Records provided section start

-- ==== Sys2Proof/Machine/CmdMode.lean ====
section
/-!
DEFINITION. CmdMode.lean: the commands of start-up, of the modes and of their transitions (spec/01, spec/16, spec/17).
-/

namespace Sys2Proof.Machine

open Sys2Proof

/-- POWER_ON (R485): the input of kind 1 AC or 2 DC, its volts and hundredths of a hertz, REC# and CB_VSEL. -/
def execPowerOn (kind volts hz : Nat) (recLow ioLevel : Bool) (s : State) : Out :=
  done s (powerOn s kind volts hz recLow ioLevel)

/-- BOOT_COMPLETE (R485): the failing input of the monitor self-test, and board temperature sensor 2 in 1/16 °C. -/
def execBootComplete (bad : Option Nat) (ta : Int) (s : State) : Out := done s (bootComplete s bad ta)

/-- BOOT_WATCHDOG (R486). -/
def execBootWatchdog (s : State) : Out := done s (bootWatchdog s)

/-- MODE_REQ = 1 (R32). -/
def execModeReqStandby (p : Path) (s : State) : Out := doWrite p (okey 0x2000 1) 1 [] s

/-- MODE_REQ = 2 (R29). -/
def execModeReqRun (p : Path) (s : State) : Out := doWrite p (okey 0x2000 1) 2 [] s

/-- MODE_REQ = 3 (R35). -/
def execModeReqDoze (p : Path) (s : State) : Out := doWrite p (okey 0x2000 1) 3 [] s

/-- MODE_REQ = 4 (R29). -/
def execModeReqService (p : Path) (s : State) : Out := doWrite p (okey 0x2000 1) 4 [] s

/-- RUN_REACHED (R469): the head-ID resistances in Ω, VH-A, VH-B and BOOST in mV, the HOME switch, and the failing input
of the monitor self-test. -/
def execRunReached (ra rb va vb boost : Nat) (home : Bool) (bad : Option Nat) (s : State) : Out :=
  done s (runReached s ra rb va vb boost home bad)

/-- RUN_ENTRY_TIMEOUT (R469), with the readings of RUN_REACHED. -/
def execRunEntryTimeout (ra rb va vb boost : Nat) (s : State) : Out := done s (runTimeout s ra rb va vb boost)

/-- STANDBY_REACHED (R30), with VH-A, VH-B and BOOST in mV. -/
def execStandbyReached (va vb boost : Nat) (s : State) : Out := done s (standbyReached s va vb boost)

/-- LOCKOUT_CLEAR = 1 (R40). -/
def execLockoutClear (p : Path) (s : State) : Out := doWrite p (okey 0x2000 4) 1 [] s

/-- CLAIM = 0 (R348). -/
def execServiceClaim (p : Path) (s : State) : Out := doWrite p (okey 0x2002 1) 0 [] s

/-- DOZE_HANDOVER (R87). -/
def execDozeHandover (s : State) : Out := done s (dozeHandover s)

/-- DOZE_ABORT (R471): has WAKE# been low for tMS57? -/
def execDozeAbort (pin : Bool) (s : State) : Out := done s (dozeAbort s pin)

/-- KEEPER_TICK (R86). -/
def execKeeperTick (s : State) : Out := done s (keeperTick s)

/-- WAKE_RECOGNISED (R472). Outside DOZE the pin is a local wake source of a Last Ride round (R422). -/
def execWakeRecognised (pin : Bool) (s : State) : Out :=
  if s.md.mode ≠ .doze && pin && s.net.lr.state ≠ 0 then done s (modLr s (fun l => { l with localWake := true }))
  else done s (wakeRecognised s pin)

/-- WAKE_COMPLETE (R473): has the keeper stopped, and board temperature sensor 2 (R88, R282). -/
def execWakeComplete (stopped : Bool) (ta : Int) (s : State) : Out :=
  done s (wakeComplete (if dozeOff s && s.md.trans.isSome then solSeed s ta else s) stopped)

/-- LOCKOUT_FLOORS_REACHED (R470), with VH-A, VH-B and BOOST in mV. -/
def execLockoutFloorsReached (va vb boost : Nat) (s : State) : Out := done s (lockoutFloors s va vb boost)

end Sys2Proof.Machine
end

Records provided section end
Records provided section start

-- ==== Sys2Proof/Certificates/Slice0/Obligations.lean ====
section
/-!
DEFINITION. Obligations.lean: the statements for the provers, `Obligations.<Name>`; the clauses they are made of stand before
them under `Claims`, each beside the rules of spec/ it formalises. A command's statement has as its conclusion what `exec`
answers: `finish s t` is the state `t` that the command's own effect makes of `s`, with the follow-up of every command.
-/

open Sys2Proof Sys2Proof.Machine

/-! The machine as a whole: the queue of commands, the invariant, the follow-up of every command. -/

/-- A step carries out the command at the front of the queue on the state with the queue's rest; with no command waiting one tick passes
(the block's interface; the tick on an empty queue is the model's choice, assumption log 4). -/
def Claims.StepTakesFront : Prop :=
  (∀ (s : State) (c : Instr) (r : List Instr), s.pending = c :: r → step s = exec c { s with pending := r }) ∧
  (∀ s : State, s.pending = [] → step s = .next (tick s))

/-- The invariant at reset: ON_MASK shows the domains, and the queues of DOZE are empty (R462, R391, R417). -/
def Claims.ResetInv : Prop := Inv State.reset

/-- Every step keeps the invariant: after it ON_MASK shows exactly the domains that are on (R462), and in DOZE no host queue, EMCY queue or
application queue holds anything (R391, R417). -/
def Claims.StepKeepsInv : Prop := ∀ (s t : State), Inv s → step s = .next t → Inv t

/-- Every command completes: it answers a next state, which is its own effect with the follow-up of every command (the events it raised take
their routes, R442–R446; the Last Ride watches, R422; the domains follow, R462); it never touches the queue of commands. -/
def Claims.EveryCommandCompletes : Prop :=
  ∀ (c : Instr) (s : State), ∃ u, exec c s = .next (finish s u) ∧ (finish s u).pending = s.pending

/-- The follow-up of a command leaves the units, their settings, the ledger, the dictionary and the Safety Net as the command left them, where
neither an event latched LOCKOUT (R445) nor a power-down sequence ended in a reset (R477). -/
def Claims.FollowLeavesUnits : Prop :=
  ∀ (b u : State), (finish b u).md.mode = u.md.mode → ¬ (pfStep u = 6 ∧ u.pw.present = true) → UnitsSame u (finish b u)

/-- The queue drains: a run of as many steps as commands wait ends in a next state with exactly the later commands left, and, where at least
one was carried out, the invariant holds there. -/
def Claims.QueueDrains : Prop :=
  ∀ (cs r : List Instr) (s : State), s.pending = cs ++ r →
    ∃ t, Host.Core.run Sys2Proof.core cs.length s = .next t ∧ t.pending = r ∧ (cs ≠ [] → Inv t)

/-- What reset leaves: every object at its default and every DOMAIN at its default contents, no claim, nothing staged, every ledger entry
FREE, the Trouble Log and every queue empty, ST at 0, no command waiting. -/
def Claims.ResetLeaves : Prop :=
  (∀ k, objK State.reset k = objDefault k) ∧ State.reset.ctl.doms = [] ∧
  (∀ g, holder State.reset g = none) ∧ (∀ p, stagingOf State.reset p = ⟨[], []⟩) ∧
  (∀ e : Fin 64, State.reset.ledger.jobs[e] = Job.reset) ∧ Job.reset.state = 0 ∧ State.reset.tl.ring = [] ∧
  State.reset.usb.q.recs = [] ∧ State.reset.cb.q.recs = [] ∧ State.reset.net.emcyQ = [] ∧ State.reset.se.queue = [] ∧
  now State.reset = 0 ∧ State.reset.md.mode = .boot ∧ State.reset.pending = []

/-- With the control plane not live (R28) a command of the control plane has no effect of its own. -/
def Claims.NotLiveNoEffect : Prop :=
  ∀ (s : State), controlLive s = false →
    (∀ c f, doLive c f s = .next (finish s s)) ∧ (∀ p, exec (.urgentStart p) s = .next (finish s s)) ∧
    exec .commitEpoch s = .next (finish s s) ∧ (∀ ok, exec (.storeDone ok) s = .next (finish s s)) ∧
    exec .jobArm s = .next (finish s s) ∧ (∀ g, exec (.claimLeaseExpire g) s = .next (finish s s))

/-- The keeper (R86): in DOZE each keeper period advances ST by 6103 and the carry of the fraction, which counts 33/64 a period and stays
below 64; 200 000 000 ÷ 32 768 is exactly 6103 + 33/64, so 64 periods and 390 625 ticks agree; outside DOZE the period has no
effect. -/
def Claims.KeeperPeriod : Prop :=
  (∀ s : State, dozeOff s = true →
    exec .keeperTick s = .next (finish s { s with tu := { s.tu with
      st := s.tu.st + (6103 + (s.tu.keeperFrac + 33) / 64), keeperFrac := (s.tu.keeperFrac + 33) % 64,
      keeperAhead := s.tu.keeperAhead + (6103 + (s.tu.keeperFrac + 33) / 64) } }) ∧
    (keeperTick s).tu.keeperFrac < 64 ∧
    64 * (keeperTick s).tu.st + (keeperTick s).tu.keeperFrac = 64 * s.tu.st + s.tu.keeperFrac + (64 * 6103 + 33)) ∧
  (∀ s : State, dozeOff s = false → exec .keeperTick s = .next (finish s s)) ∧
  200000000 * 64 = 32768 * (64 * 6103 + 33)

Records provided section end

- **What needs to be done**: Above are the entries. Copy exactly the part that opens with the line containing "(∀ s : State, dozeOff s = false" and closes with the line containing "200000000 * 64 = 32768 * (64 * 6103 + 33)", and no more.

- **Result**:
  (∀ s : State, dozeOff s = false → exec .keeperTick s = .next (finish s s)) ∧
  200000000 * 64 = 32768 * (64 * 6103 + 33)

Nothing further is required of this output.